Vergiftiging of vergiftiging resulteert echter vaak in de vorming van soms uiterst giftige stoffen uit ineffectieve verbindingen. Bijvoorbeeld, aldehyden en carbonzuren worden gevormd tijdens de metabolisering van alcoholen in de eerste fase. Dit is in de regel geen probleem, aangezien de resulterende verbindingen meestal niet giftig zijn. methanol is ook in de eerste plaats niet-toxisch, maar zijn metabolisatie produceert het giftige formaldehyde als aldehyde en bijtend mierenzuur als een carbonzuur. Beide stoffen zijn veel giftiger dan methanol. methanol consumptie kan dus leiden naar blindheid of zelfs de dood. Vergiftiging kan ook optreden als de uitgangsstoffen in te hoge doses worden gebruikt. Door de verhoogde enzymactivering worden in de eerste fase veel geactiveerde metabolieten gevormd, die niet zo snel geïnactiveerd kunnen worden omdat de capaciteiten voor de tweede fase niet voldoende zijn. De geactiveerde metabolieten werken dan als vrije radicalen en beschadigen zowel de cel als het genetisch materiaal.

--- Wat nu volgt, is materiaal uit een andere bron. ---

/-- A task record and, once dispatched, its context (R27, R30, R34, R345, R353). While it is switched out, image holds the base of its
image, the address of its tag array and the NONCE; kept holds each strand's core and keptMills each mill, as saved and as waiters and
engines have changed them since (R126, R447); savedCmds its queued engine commands (R348). clock is the vector clock of the launching die at
its submission (R33); lastCore holds the core that each strand was last on (R379). Of a switched-out context that holds
no mills, keptFrom lists the mills it left, keptCtrs the LOCAL counters 0 to 23 of their cores in placement order (R119), and keptWaiters the waiters on LOCAL
counters (R46, R135). readyAt is the fabric time at which the record became ready or last rose a level (R47). The watchdog counts from wdogAt on;
wdogHit tells that it has been offered (R364). -/
structure Job where
  id : Nat
  pid : Nat
  record : List Byte
  recLoc : Loc
  depth : Nat
  parent : Option Nat
  key : List Nat
  level : Nat
  phase : JobPhase
  launched : Bool
  dispatched : Bool := false
  ctxid : Nat := 0
  mills : List Nat := []
  strands : List StrandAt := []
  outcome : Nat := 2
  fcode : Nat := 0
  leaving : Bool := false
  wakeAfter : Bool := false
  image : Option (Nat × Nat × Nat) := none
  seghead : List Byte := []
  kept : Table Core := []
  keptMills : List Mill := []
  savedCmds : List ECmd := []
  launches : Table Nat := []
  groups : List Group := []
  halted : Bool := false
  wdogNs : Nat := 0
  wdogAt : Nat := 0
  wdogHit : Bool := false
  readyAt : Nat := 0
  keptFrom : List Nat := []
  keptCtrs : List (List Word) := []
  keptWaiters : List Waiter := []
  clock : List Nat := []
  lastCore : Table Nat := []
  skipped : Option Nat := none
  deriving DecidableEq, Repr

/-! ### Outputs -/

/-- What the package gives the outside: DOE responses to SPDM messages and to management requests, MSI-X messages, Page Requests, ATS requests and
completions, packets and acknowledgements, host read data. -/
inductive Output where
  | doe (bytes : List Byte)
  | mgmtReply (bytes : List Byte)
  | msix (link vec : Nat)
  | pageRequest (die pasid page : Nat)
  | atsRequest (die pasid page : Nat)
  | atsInvalidateDone (page : Nat)
  | packet (port conn psn path : Nat) (header payload : List Byte) (cipher : List Bool)
  | ack (conn cumulative sel credit path marked : Nat)
  | refusal (conn psn inst : Nat)
  | poisoned (conn psn slot chunk : Nat)
  | nack (conn psn reason : Nat)
  | probe (conn path : Nat)
  | trimAck (conn psn : Nat)
  | handshake (conn kind : Nat)
  | hostRead (bytes : List Byte)
  | snoopMiss (link addr : Nat)
  deriving DecidableEq, Repr

/-! ### Fabric (21) and leat cores (22) -/

/-- MACsec on a port (R395): whether it runs; the association it sends under and the one it accepts, with the one installed before until
the first frame under the newer; the packet number of each association, and its key; the rekey mark that the firmware has set, if any. -/
structure Mac where
  on : Bool := false
  tx : Nat := 0
  rx : Nat := 0
  old : Option Nat := none
  pn : Table Nat := []
  keys : Table (List Byte) := []
  mark : Option Nat := none
  deriving DecidableEq, Repr

/-- A port (R384, R393 to R395, R398, R401): the lanes that are down, of four; split is 0, 1 or 2 for one, two or four ports (R21); retry holds
the frames that the link partner has not acknowledged, by number, buffer the bytes that a long-haul port's retry buffer takes, bufferAt its
place in HBM, and waiting the control frames that a full buffer stops; turns counts the firmware's occasions to set the port up; paths is the
path table. -/
structure Port where
  lanesDown : Nat := 0
  split : Nat := 0
  longHaul : Bool := false
  buffer : Nat := 0
  bufferAt : Nat := 0
  waiting : List Output := []
  turns : Nat := 0
  paths : Table Nat := []
  errors : Nat := 0
  frames : Nat := 0
  retry : List (Nat × Output) := []
  mac : Mac := {}
  requests : List (Nat × List Byte) := []
  deriving DecidableEq, Repr
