/-- Replace the byte at a place; a poisoned line is clean again once all of its 128 bytes are written (R381), so a mark holds the
bytes still to be written as a 128-bit mask. -/
def State.putByte (s : State) (l : Loc) (b : Byte) : State :=
  match l.sp with
  | .bank => { s with banks := s.banks.write l.addr b, poison := s.cleanByte l }
  | .hbm => { s with hbm := s.hbm.write l.addr b, hbmWritten := tput 0 s.hbmWritten (l.addr / 128) 1, poison := s.cleanByte l }
  | .host => { s with hostMem := s.hostMem.write l.addr b, poison := s.cleanByte l }
  | .mcram => { s with mcram := s.mcram.write l.addr b, poison := s.cleanByte l }
  | .ctl =>
    if decide (0x2000 ≤ l.addr) && decide (l.addr < 0x3000) then
      { s with mgmt := { s.mgmt with txbuf := setAt (s.mgmt.txbuf ++ zeros (4096 - s.mgmt.txbuf.length)) (l.addr - 0x2000) b } }
    else s

/-- n bytes from a place up. -/
def State.bytesAt (s : State) (l : Loc) (n : Nat) : List Byte :=
  (List.range n).map fun i => s.byteAt ⟨l.sp, l.addr + i⟩
/-- Store bytes from a place up, ascending. -/
def State.putBytes (s : State) (l : Loc) : List Byte → State
  | [] => s
  | b :: bs => (s.putByte l b).putBytes ⟨l.sp, l.addr + 1⟩ bs

/-- The form bit of the 128-byte line of a place (R340): 1 is ciphertext. -/
def State.form (s : State) (l : Loc) : Bool :=
  match l.sp with
  | .bank => tget 0 s.bankForm (l.addr / 128) != 0
  | .hbm => tget 0 s.hbmForm (l.addr / 128) != 0
  | _ => false
/-- Change the bytes of a line that count as ciphertext (R341). -/
def State.onForm (s : State) (l : Loc) (f : Nat → Nat) : State :=
  match l.sp with
  | .bank => { s with bankForm := tmod 0 s.bankForm (l.addr / 128) f }
  | .hbm => { s with hbmForm := tmod 0 s.hbmForm (l.addr / 128) f }
  | _ => s
/-- Set or clear the form bit of a line. -/
def State.setForm (s : State) (l : Loc) (b : Bool) : State := s.onForm l fun _ => if b then 2 ^ 128 - 1 else 0
/-- Some line of n bytes from a place carries ciphertext. -/
def State.anyForm (s : State) (l : Loc) (n : Nat) : Bool :=
  (List.range ((l.addr + n - 1) / 128 + 1 - l.addr / 128)).any fun i => s.form ⟨l.sp, (l.addr / 128 + i) * 128⟩

/-- A line is marked as poisoned (R381). -/
def State.poisoned (s : State) (l : Loc) : Bool := tget 0 s.poison (poisonKey l) != 0
/-- Mark a line as poisoned. -/
def State.setPoison (s : State) (l : Loc) : State := { s with poison := tput 0 s.poison (poisonKey l) (2 ^ 128 - 1) }
/-- The first poisoned line of n bytes from a place (R381). -/
def State.firstPoison (s : State) (l : Loc) (n : Nat) : Option Loc :=
  if s.poison.isEmpty then none
  else (((List.range ((l.addr + n - 1) / 128 + 1 - l.addr / 128)).map fun i => (⟨l.sp, (l.addr / 128 + i) * 128⟩ : Loc)).find? s.poisoned)
/-- Some line of n bytes from a place is poisoned. -/
def State.anyPoison (s : State) (l : Loc) (n : Nat) : Bool :=
  !s.poison.isEmpty && (List.range ((l.addr + n - 1) / 128 + 1 - l.addr / 128)).any fun i => s.poisoned ⟨l.sp, (l.addr / 128 + i) * 128⟩

end Sys2Proof.Machine
end

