-- ==== Sys2Proof/Machine/Ops.lean ====
section
/-! DEFINITION. The shared operations over the whole machine: rolling a region back (R154), writing a fault record (R379), taking a
fault and offering it to containment (R39 to R44, R447), retiring strands and killing contexts (R40, R43), and the page-fault
holds (R374 to R376). Entering service code and returning from it stand beside them (R155, R207, R208). -/

namespace Sys2Proof.Machine

/-! ### Who is on which core -/

/-- The cores that hold strands of a job, in STRANDID order. -/
def State.jobCores (s : State) (id : Nat) : List Nat :=
  (s.job id).strands.filterMap fun x => match x with | .core c => some c | _ => none

/-- A strand at a core's place. -/
def StrandAt.done : StrandAt → Bool
  | .exited => true
  | .retired => true
  | _ => false

/-- The group of a strand, while it has joined and not left (R36). -/
def Job.groupOf (j : Job) (strand : Nat) : Option Group :=
  j.groups.find? fun g => g.roster.contains strand && !g.gone.contains strand
/-- The formed group of a strand. -/
def Job.memberOf (j : Job) (strand : Nat) : Option Group :=
  match j.groupOf strand with
  | some g => if g.formed then some g else none
  | none => none
/-- The group that the strand on a core is a member of. -/
def State.coreGroup (s : State) (c : Nat) : Option Group := (s.coreJob c).memberOf (s.core c).strand

/-- The resident members of a group, in STRANDID order (R36). -/
def State.membersOn (s : State) (id : Nat) (g : Group) : List Nat :=
  (s.jobCores id).filter fun d => g.roster.contains (s.core d).strand && !g.gone.contains (s.core d).strand

/-- The cores that issue together with a core: the whole LOCKSTEP group, or the core alone (R38). -/
def State.issueCores (s : State) (c : Nat) : List Nat :=
  match s.coreGroup c with
  | some g => if g.lockstep then s.membersOn ((s.core c).job.getD 0) g else [c]
  | none => [c]
/-- The lead of a LOCKSTEP group is the member at position 0 (R38). -/
def State.isFollower (s : State) (c : Nat) : Bool :=
  match s.coreGroup c with
  | some g => g.lockstep && g.roster.head? != some (s.core c).strand
  | none => false
/-- A member of a formed LOCKSTEP group (R38). -/
def State.inLockstep (s : State) (c : Nat) : Bool :=
  match s.coreGroup c with
  | some g => g.lockstep
  | none => false

/-- A strand leaves its group or withdraws its registration (R37, R43, R210); the group ends with its last member. -/
def leaveGroup (s : State) (id strand : Nat) : State :=
  let j := s.job id
  let out (g : Group) : Group :=
    if g.roster.contains strand && !g.gone.contains strand then
      (if g.formed then { g with gone := strand :: g.gone } else { g with roster := g.roster.filter (· != strand) })
    else g
  s.setJob id { j with groups := (j.groups.map out).filter fun g => decide (g.gone.length < g.roster.length) }

/-! ### Rolling back (R154) -/

/-- Undo what a buffered command reserved at issue: the launch ticket (R31), the held engine command (R280), the waiter reservation
(R134), the RNG claim (R77). -/
def undoCmd (s : State) (c : Nat) : BufCmd → State
  | .engine id => { s with engines := s.engines.filter fun e => e.id != id }
  | .launch rec _ =>
    let pid := (s.coreJob c).pid
    let p := s.part pid
    s.setPart pid (if recDepabs rec then { p with tickets := p.tickets - 1 } else { p.unreserve (recDeph rec) with tickets := p.tickets - 1 })
  | .watch w => s.setPart w.pid ((s.part w.pid).unreserve w.h)
  | .gen seed base len =>
    let pid := (s.coreJob c).pid
    let p := s.part pid
    s.setPart pid { p with claims := p.claims.erase ⟨seed, base, len, (s.core c).job.getD 0, some (s.core c).strand, false⟩ }
  | _ => s

/-- Discard the release buffer (R154, step 2). -/
def dropBuf (s : State) (c : Nat) : State :=
  let s1 := (s.core c).buf.foldl (fun t e => match e with | .cmd k => undoCmd t c k | _ => t) s
  s1.onCore c fun x => { x with buf := [], stale := if x.stale == 1 then 2 else x.stale }

/-- Restore the shadowed state and clear the region (R154, steps 3 and 4; R303): the tile skip count is kept, results of the region in
flight are discarded, results of earlier regions still land. -/
def Core.restore (x : Core) : Core :=
  { x with live := x.shadow, inflight := x.inflight.filter (·.older), readBits := [], tileDrop := x.tileSkip, window := [],
           staged := [], closing := none, owed := [], frozen := false, reexec := true, instCount := 0, loads := [] }

/-- Roll one core back to its last checkpoint (R154), once a match that has begun to dispatch is whole (R303). -/
def rollbackCore (s : State) (c : Nat) : State := (finishMatch (dropBuf s c) c).onCore c Core.restore

/-- Roll a core back, and with it every member of its LOCKSTEP group (R38). -/
def rollback (s : State) (c : Nat) : State := (s.issueCores c).foldl rollbackCore s

/-! ### Ends of strands and contexts -/

/-- Every strand of a job has ended, every engine command it issued has completed and what its cores released has been performed
(R30). -/
def jobDone (s : State) (id : Nat) : Bool :=
  let j := s.job id
  j.phase != .ended && j.dispatched && j.strands.all (·.done) && s.engines.all (fun e => e.job != id) &&
    j.savedCmds.isEmpty &&
    j.mills.all fun m => (millCores m).all fun c => (s.core c).drain.isEmpty && (s.core c).later.isEmpty && (s.core c).tiles.isEmpty

/-- Let a job complete when nothing of it is left (R30). -/
def tryComplete (s : State) (id : Nat) : State := if jobDone s id then s.push [.contextComplete id] else s

/-- Record where a strand of a job stands. -/
def setStrand (s : State) (id strand : Nat) (at_ : StrandAt) : State :=
  let j := s.job id
  s.setJob id { j with strands := setAt j.strands strand at_ }

/-- The core that a strand was on last (R379). -/
def noteLast (s : State) (id strand c : Nat) : State :=
  let j := s.job id
  s.setJob id { j with lastCore := tput 0 j.lastCore strand c }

Bij celschade komen lysosomale enzymen vrij, die de cellen volledig kunnen vernietigen. Vooral lever en nieren zijn beschadigd. Een voorbeeld van dit effect is het nemen van een high dosis of paracetamol. paracetamol vergiftiging kan leiden tot de dood door afbraak van de lever. Gedeeltelijk kan vergiftiging ook beginnen in de tweede fase van de metabolisering. Dit kan gebeuren in nierinsufficiëntie​ Hoewel de morfine metaboliet morfine-6-glucuronide wordt gewoonlijk snel geklaard uit de nieris gevonden dat bij nierinsufficiëntie verdere omzetting plaatsvindt, waardoor de metaboliet nog krachtiger wordt dan het oorspronkelijke geneesmiddel. Fase 2-toxificatie is echter zeer zeldzaam. Een ander voorbeeld van vergiftiging is vergiftiging met Jakobskruiskruid. De moederverbindingen in Jakobskruiskruid zijn pyrrolizidine alkaloïden (PA's), die zelf niet giftig zijn. Als het contact met de alkaloïde niet erg intens is, wordt het goed afgebroken in het lichaam. Als het lichaam echter aan grote hoeveelheden is blootgesteld, kunnen de tussenliggende metabolieten niet snel genoeg worden afgebroken. Ze vallen dan levercellen en genetisch materiaal aan.